======== PROVIDED ENTRIES

-- ==== Sys2Proof/Tests/Slice0.lean ====
section
/-! SUPPORT. Tests with the expected results of spec/95_test_vectors.md (its vector's name stands in each comment), and a
witness for the hypotheses of each statement of Certificates/Slice0/Obligations.lean. -/

namespace Sys2Proof.Tests

set_option Elab.async false

open Sys2Proof.Machine Sys2Proof.Laws

/-! ## Helpers -/

/-- `p[i]` loaded with canonical limbs. -/
def loadPoint (i : PointReg) (E : Extended) (s : State) : State :=
  s.writePoint i #v[limbs51 E.X, limbs51 E.Y, limbs51 E.Z, limbs51 E.T]

/-- `s[i]` loaded with an integer. -/
def loadScalar (i : ScalarReg) (n : Nat) (s : State) : State := s.writeScalar i (limbs52 n)

/-- `f[i]` loaded with limbs. -/
def loadField (i : FieldReg) (v : FieldElement) (s : State) : State := s.writeField i v

/-- The host's next actions. -/
def queue (l : List HostAction) (s : State) : State := { s with host := l }

/-- The state after `PDBL p1, p0, 0` faulted (vector X3). -/
def faultedState : State := State.reset.raised .preconditionViolation 0x30800000

/-- `B` as `(x_B, y_B, 1, t_B)` (section 1). -/
def pointB : Extended :=
  ⟨0x216936d3cd6e53fec0a4e231fdd6dc5c692cc7609525a7b2c9562d608f25d51a,
   0x6666666666666666666666666666666666666666666666666666666666666658, 1,
   0x67875f0fd78b766566ea4e8e64abe37d20f09f80775152f56dde8ab3a5b7dda3⟩

/-- The identity `(0, 1, 1, 0)` (rule R13). -/
def pointO : Extended := ⟨0, 1, 1, 0⟩

/-- The Niels form of `B` (vector A2). -/
def nielsB : Extended :=
  ⟨0x07cf9d3a33d4ba65270b4898643d42c2cf932dc6fb8c0e192fbc93c6f58c3b85,
   0x44fd2f9298f81267a5c18434688f8a09fd399f05d140beb39d103905d740913e, 1,
   0x6f117b689f0c65a85a1b7dcbdd43598c26d9e823ccaac49eabc91205877aaa68⟩

/-- The values of vector A1. -/
def sumBB : Extended :=
  ⟨0x3b6f8891960f6ad45776d1e1213c1bd9de44f888163a76921515e6cf9f3fd67e,
   0x336d9ece4cdb30925921f40f14dab827d6e156675107378db6d34c9a874a007e,
   0x59e4ea1a52a20ea2fd9cb81712f675b450b27bff31b598ba722d5b0bf61c8608,
   0x1f6e08da2d298daafc6ea6fedd5e07c172749500483d139bc532c7e392cad989⟩

/-- `p0 = B`, `p1 = O`. -/
def twoPoints : State := loadPoint 1 pointO (loadPoint 0 pointB State.reset)

/-! ## Well-formed terms (rule R97(b)) -/

theorem test_wellFormed_general : (Instr.mmul 5 7 7).wellFormed = true := by decide

theorem test_illFormed_sR : (Instr.mmul sR 0 1).wellFormed = false := by decide

theorem test_illFormed_sRR : (Instr.mmul sRR 0 1).wellFormed = false := by decide

/-! ## Decoding: the words of section 3 -/

theorem test_decode_mmul : decode 0x11002000 = .command (.mmul 2 0 1) := by decide
theorem test_decode_mmul_sRR : decode 0x1108e000 = .command (.mmul 2 2 sRR) := by decide
theorem test_decode_fred : decode 0x20800000 = .command (.fred 1 0) := by decide
theorem test_decode_fredc : decode 0x2ffc0001 = .command (.fredc 31 31) := by decide
theorem test_decode_pdbl : decode 0x308000ff = .command (.pdbl 1 0 255) := by decide
theorem test_decode_paddE : decode 0x41844000 = .command (.paddE 3 1 2) := by decide
theorem test_decode_paddPN : decode 0x41002001 = .command (.paddPN 2 0 1) := by decide
theorem test_decode_paddAN : decode 0x41002002 = .command (.paddAN 2 0 1) := by decide
theorem test_decode_smvb : decode 0x50840200 = .command (.smvb 1 1 0 2) := by decide
theorem test_decode_smfb : decode 0x63940000 = .command (.smfb 7 5) := by decide

/-- One word written out field by field from rule R91: `SMVB p3, s0, p1, s1`. -/
theorem test_decode_bits : decode (0b0101#4 ++ 0b00011#5 ++ 0b00000#5 ++ 0b00001#5 ++ 0b00001#5 ++ 0b00000000#8) =
    .command (.smvb 3 0 1 1) := by decide

theorem test_decode_X1 : decode 0x00000000 = .illegal .reservedOpcode := by decide
theorem test_decode_X2 : decode 0x70000000 = .illegal .reservedOpcode := by decide
theorem test_decode_X3 : decode 0x30800000 = .command (.pdbl 1 0 0) := by decide
theorem test_decode_X4 : decode 0x13002000 = .illegal .hardwiredDestination := by decide
theorem test_decode_X5 : decode 0x14002000 = .illegal .indexOutOfRange := by decide
theorem test_decode_X6 : decode 0x41002003 = .illegal .undefinedFunction := by decide
theorem test_decode_X7 : decode 0x20800002 = .illegal .undefinedFunction := by decide
theorem test_decode_X8 : decode 0x20802000 = .illegal .nonZeroField := by decide
theorem test_decode_X9 : decode 0x34800001 = .illegal .indexOutOfRange := by decide
theorem test_decode_X10 : decode 0x34800000 = .illegal .indexOutOfRange := by decide
theorem test_decode_X11 : decode 0x60000001 = .illegal .undefinedFunction := by decide

/-! ## The field reducer: vectors FR1, FR8, FR9 -/

theorem test_fred_FR1 : weakReduce (Vector.replicate 5 0xffffffffffffffff) =
    #v[0x8000000025fec, 0x8000000001ffe, 0x8000000001ffe, 0x8000000001ffe, 0x8000000001ffe] := by decide

theorem test_fred_FR8 : ∃ t, exec (.fred 1 0) (loadField 0
      #v[0x8000000000005, 0x8000000000006, 3, 0x10000000000009, 0x20000000000001] State.reset) = .next t ∧
    t.f[1] = #v[0x51, 7, 4, 9, 3] := ⟨_, rfl, by decide⟩

theorem test_fredc_FR9 : ∃ t, exec (.fredc 0 0) (loadField 0 #v[0xfffffffffffff, 0x7ffffffffffff, 0, 0, 0]
      State.reset) = .next t ∧ t.f[0] = #v[0x7ffffffffffff, 0, 1, 0, 0] := ⟨_, rfl, by decide +kernel⟩

theorem test_fredc_passes_FR1 : canonicalByPasses (Vector.replicate 5 0xffffffffffffffff) =
    #v[0x25fff, 0x1fff, 0x1fff, 0x1fff, 0x1fff] := by decide +kernel

/-! ## The point doubler: vectors D1, D6 -/

theorem test_pdbl_D1 : ∃ t, exec (.pdbl 1 0 1) twoPoints = .next t ∧ t.readExtended 1 =
    ⟨0x4edbe2246583dab515ddb478484f06f677913e22058e9da4854579b3e7cff596,
     0x4cdb67b39336cc2496487d03c536ae09f5b85599d441cde36db4d326a1d28016,
     0x16793a8694a883a8bf672e05c4bd9d6d142c9effcc6d662e9c8b56c2fd872182,
     0x67db82368b4a636abf1ba9bfb75781f05c9d2540120f44e6f14cb1f8e4b2b654⟩ :=
  ⟨_, rfl, (slotValue_writeExtended _ 1 _ _ _).trans (by decide +kernel)⟩

theorem test_pdbl_D6 : ∃ t, exec (.pdbl 0 0 3) (loadPoint 0
      ⟨0x1fd5b9a006394a28e933993238de4abb5c193c7013e5e238dea14646c545d14a,
       0x7a03ac9277fdc74ec6cc392cfa53202a0f67100d760b3cba4fd84d3d706a17c7, 1, 0⟩ State.reset) = .next t ∧
    t.readExtended 0 =
      ⟨0, 0x32559a021998ce68d4acfb20b056905711a62e0a73e4c656469bc19d51777e9b,
       0x32559a021998ce68d4acfb20b056905711a62e0a73e4c656469bc19d51777e9b, 0⟩ :=
  ⟨_, rfl, (slotValue_writeExtended _ 0 _ _ _).trans (by decide +kernel)⟩

/-! ## The point adder: vectors A1, A2, A3, A5 -/

theorem test_paddE_A1 : ∃ t, exec (.paddE 2 0 0) twoPoints = .next t ∧ t.readExtended 2 = sumBB :=
  ⟨_, rfl, (slotValue_writeExtended _ 2 _ _ _).trans (by decide +kernel)⟩

theorem test_paddPN_A2 : ∃ t, exec (.paddPN 2 0 1) (loadPoint 1 nielsB twoPoints) = .next t ∧
    t.readExtended 2 = sumBB :=
  ⟨_, rfl, (slotValue_writeExtended _ 2 _ _ _).trans (by decide +kernel)⟩

theorem test_paddAN_A3 : ∃ t, exec (.paddAN 2 0 1)
      (loadPoint 1 ⟨nielsB.X, nielsB.Y, nielsB.T, 7⟩ twoPoints) = .next t ∧ t.readExtended 2 = sumBB :=
  ⟨_, rfl, (slotValue_writeExtended _ 2 _ _ _).trans (by decide +kernel)⟩

/-- Vector A5: `B + (-B)` with the host's negation of rule R147. -/
theorem test_paddE_A5 : addNiels pointB pointB.neg.toNiels =
    ⟨0, 0x59e4ea1a52a20ea2fd9cb81712f675b450b27bff31b598ba722d5b0bf61c8608,
     0x59e4ea1a52a20ea2fd9cb81712f675b450b27bff31b598ba722d5b0bf61c8608, 0⟩ := by decide +kernel

/-! ## The Montgomery multiplier: vectors M6, M7 -/

theorem test_mmul_M6 : ∃ t, exec (.mmul 5 0 sRR) (loadScalar 0 (2 ^ 256 - 1) State.reset) = .next t ∧
    t.readScalar 5 = #v[0xd0f4228b36149, 0x7d970f344f4a8, 0xf5be671a13eab, 0xa3dceec73d217, 0x99411b7c309] := by
  refine ⟨_, by simp only [exec, execMmul]; rw [if_pos (by decide), if_pos (by decide +kernel)], ?_⟩
  rw [writeScalar_same _ _ (by decide)]
  decide +kernel

/-- Vector M7 through the limb-wise listing of rule R158. -/
theorem test_mmul_limbwise_M7 : montLimbwise (Vector.replicate 5 0xfffffffffffff) #v[1, 0, 0, 0, 0] =
    sval #v[0xe2bfc5367842a, 0x10ff49efe0c98, 0x7005c9419b862, 0x16e7c9eb18abc, 0x36249390d90] := by decide +kernel

/-! ## The scalar multiplications: vectors F2, F8, V5, V9 and the reference algorithms -/

/-- Vector F8, the point `SMFB` must represent. -/
theorem test_smfb_F8 :
    scalarMul 0x4fe94d9006f020a5a3c080d96827fffd3c010ac0f12e7a42cb33284f86837c30 basePoint =
    ⟨0x55d0e09a2b9d34292297e08d60d0f620c513d47253187c24b12786bd777645ce,
     0x1a5107f7681a02af2523a6daf372e10e3a0764c9d3fe4bd5b70ab18201985ad7⟩ :=
  (scalarMul_eq good_basePoint (by norm_num)).trans
    ((mulPoint_compute good_basePoint _ (by norm_num)).trans (by decide +kernel))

================

**TASK STATEMENT:** Your answer should consist of the lines above that hold the word "exec".

**ANSWER:**
theorem test_fred_FR8 : ∃ t, exec (.fred 1 0) (loadField 0
theorem test_fredc_FR9 : ∃ t, exec (.fredc 0 0) (loadField 0 #v[0xfffffffffffff, 0x7ffffffffffff, 0, 0, 0]
theorem test_pdbl_D1 : ∃ t, exec (.pdbl 1 0 1) twoPoints = .next t ∧ t.readExtended 1 =
theorem test_pdbl_D6 : ∃ t, exec (.pdbl 0 0 3) (loadPoint 0
theorem test_paddE_A1 : ∃ t, exec (.paddE 2 0 0) twoPoints = .next t ∧ t.readExtended 2 = sumBB :=
theorem test_paddPN_A2 : ∃ t, exec (.paddPN 2 0 1) (loadPoint 1 nielsB twoPoints) = .next t ∧
theorem test_paddAN_A3 : ∃ t, exec (.paddAN 2 0 1)
theorem test_mmul_M6 : ∃ t, exec (.mmul 5 0 sRR) (loadScalar 0 (2 ^ 256 - 1) State.reset) = .next t ∧
  refine ⟨_, by simp only [exec, execMmul]; rw [if_pos (by decide), if_pos (by decide +kernel)], ?_⟩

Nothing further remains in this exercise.